EXERCISE DATA Start Marker

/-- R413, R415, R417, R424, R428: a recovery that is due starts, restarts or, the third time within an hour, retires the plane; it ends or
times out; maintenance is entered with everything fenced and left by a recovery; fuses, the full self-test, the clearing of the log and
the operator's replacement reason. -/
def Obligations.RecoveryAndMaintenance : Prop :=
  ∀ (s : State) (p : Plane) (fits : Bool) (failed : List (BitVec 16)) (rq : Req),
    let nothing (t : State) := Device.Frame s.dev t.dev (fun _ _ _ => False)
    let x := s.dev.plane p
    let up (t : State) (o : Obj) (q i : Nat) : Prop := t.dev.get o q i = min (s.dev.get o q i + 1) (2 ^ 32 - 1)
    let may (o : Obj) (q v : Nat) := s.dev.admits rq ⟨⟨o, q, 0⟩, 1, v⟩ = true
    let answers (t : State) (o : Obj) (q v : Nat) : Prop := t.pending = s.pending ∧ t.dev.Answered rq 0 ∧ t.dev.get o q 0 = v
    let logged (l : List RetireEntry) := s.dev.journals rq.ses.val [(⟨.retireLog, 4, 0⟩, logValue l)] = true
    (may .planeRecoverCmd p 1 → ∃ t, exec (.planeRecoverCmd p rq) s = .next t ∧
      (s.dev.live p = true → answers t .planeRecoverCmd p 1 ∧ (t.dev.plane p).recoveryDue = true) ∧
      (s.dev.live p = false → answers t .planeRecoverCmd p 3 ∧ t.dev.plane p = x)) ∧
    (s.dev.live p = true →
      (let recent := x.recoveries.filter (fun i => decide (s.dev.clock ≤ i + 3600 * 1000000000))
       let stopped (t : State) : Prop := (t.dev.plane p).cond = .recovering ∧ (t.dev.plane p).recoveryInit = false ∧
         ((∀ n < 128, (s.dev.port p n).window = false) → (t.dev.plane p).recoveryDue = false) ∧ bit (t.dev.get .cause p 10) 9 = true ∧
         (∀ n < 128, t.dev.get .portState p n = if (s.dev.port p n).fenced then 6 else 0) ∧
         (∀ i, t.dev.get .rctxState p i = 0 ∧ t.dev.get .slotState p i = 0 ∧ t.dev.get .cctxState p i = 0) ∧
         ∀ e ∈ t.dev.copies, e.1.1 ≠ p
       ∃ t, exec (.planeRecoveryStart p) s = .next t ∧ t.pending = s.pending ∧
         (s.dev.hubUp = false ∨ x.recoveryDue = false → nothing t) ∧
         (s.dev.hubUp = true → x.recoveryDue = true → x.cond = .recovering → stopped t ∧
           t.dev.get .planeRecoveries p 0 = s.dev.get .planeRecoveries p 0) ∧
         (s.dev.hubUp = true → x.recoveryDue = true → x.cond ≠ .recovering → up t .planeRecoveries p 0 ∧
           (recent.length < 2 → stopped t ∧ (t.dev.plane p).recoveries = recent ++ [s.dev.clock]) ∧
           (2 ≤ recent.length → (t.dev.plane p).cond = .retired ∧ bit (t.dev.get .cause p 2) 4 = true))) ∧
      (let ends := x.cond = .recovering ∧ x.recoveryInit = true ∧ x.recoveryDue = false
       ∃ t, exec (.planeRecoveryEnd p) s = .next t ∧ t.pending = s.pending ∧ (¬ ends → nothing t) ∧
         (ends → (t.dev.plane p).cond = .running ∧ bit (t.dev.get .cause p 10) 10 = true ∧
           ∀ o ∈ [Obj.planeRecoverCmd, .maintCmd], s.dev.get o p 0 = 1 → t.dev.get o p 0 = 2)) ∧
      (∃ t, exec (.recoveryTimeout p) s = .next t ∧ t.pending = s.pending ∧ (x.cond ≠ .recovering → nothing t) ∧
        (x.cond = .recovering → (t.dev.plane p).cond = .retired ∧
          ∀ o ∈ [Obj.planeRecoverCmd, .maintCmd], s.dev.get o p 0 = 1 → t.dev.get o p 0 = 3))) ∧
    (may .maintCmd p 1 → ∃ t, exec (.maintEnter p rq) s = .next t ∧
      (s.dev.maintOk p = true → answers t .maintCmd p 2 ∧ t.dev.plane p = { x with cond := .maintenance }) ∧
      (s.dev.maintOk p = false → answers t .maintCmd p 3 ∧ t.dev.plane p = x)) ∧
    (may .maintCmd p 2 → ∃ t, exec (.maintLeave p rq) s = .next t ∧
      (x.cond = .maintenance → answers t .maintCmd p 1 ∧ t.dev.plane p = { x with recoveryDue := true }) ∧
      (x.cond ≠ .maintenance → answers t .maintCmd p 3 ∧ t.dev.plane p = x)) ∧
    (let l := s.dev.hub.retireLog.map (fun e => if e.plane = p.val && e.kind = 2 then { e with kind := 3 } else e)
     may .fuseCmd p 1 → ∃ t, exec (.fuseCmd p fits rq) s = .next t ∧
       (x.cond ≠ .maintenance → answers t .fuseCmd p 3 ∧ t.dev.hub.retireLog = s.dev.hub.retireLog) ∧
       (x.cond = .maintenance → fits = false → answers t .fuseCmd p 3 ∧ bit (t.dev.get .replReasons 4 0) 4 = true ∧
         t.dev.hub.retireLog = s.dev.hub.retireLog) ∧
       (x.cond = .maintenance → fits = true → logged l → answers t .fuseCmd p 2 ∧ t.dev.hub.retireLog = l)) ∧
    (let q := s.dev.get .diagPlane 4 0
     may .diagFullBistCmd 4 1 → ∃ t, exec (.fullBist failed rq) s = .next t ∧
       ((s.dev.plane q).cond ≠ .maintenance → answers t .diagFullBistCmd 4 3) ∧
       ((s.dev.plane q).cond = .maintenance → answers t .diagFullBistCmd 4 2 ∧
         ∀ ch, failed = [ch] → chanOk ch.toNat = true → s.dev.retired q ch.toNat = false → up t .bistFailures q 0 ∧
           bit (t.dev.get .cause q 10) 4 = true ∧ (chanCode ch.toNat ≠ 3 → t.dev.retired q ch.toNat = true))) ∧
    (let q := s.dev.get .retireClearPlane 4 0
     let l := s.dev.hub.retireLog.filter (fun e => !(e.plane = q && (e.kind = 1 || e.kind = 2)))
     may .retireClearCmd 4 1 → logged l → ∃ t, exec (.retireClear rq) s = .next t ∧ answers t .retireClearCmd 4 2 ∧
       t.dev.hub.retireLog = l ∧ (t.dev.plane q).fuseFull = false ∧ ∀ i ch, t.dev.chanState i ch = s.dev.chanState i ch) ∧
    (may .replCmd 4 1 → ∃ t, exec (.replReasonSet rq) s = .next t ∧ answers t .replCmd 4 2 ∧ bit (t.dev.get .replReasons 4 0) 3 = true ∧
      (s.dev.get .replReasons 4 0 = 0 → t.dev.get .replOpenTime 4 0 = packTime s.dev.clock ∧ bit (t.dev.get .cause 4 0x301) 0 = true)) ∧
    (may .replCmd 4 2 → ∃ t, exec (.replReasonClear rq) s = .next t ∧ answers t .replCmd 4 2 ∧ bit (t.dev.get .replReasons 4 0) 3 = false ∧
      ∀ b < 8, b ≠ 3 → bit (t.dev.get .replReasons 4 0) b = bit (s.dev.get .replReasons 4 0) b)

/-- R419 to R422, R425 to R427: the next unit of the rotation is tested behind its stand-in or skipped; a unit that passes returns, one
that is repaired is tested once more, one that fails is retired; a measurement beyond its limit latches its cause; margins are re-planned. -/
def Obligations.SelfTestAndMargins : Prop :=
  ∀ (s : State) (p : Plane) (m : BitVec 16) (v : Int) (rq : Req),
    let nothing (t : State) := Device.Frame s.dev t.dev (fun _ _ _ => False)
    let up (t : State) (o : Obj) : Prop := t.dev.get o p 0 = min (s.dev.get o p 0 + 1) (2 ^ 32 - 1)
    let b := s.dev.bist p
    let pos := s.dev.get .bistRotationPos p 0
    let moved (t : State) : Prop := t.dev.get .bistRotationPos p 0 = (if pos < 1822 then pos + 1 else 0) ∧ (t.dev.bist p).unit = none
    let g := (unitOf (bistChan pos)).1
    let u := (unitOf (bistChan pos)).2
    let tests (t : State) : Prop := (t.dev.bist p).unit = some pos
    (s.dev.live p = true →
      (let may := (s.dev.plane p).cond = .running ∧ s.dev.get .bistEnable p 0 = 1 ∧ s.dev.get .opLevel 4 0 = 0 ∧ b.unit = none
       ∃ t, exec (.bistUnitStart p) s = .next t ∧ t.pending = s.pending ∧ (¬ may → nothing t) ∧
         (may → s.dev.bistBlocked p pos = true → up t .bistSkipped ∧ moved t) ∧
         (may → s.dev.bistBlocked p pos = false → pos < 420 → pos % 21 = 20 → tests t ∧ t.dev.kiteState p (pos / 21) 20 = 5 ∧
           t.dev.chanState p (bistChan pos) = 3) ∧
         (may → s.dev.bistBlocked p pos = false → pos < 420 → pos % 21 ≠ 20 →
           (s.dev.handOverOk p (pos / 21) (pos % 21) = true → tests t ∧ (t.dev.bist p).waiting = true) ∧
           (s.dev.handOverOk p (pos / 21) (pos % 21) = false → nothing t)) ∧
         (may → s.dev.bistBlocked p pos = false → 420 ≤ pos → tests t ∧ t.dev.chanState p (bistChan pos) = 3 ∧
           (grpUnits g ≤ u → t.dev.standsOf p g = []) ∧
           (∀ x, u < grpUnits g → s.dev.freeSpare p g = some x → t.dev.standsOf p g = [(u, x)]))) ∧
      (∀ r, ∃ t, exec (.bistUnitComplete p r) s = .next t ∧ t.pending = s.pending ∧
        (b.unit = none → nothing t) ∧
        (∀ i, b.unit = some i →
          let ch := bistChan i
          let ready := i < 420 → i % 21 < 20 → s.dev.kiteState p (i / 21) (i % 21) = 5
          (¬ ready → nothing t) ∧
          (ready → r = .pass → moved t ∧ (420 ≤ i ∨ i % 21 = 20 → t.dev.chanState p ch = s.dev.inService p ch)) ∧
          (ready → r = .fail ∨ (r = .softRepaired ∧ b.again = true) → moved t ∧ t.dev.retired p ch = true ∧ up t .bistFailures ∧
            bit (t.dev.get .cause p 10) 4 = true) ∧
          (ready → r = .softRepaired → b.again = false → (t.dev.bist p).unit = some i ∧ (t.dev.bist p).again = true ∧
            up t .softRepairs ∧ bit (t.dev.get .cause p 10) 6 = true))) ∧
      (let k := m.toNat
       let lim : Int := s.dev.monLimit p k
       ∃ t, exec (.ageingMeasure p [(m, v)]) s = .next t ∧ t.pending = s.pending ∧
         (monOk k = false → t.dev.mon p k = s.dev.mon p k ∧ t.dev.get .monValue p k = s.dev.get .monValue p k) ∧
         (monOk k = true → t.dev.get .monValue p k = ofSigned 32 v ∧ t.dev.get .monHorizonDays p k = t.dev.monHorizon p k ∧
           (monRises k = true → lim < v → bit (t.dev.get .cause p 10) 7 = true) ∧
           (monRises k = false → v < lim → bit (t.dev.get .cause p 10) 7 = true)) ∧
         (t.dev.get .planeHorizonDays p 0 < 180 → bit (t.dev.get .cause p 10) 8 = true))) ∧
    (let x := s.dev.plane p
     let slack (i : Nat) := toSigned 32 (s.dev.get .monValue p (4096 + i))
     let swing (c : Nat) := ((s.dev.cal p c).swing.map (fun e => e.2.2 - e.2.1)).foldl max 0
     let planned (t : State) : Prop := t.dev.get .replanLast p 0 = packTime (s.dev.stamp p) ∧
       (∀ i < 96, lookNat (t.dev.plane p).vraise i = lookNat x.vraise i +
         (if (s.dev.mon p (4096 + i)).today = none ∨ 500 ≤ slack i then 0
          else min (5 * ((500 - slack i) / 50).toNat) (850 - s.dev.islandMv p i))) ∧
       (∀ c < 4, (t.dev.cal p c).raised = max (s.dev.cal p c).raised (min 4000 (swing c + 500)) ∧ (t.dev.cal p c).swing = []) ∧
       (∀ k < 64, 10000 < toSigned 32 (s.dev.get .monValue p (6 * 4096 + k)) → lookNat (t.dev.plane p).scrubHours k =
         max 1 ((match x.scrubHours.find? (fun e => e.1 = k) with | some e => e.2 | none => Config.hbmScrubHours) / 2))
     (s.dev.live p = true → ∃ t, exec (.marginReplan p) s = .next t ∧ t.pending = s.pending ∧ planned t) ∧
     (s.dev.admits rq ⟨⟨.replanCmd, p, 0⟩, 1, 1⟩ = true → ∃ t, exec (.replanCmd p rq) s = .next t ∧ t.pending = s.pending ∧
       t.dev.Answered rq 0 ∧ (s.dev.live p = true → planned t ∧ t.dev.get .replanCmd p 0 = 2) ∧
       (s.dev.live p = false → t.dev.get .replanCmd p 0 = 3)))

EXERCISE DATA End Marker

→ TASK ITEM
From the records above, print exactly the lines that run from the line with "(s.dev.hubUp = false" to the line with "(s.dev.hubUp = true → x.recoveryDue = true → x.cond ≠", inclusive.

→ SOLUTION TO THIS EXERCISE
         (s.dev.hubUp = false ∨ x.recoveryDue = false → nothing t) ∧
         (s.dev.hubUp = true → x.recoveryDue = true → x.cond = .recovering → stopped t ∧
           t.dev.get .planeRecoveries p 0 = s.dev.get .planeRecoveries p 0) ∧
         (s.dev.hubUp = true → x.recoveryDue = true → x.cond ≠ .recovering → up t .planeRecoveries p 0 ∧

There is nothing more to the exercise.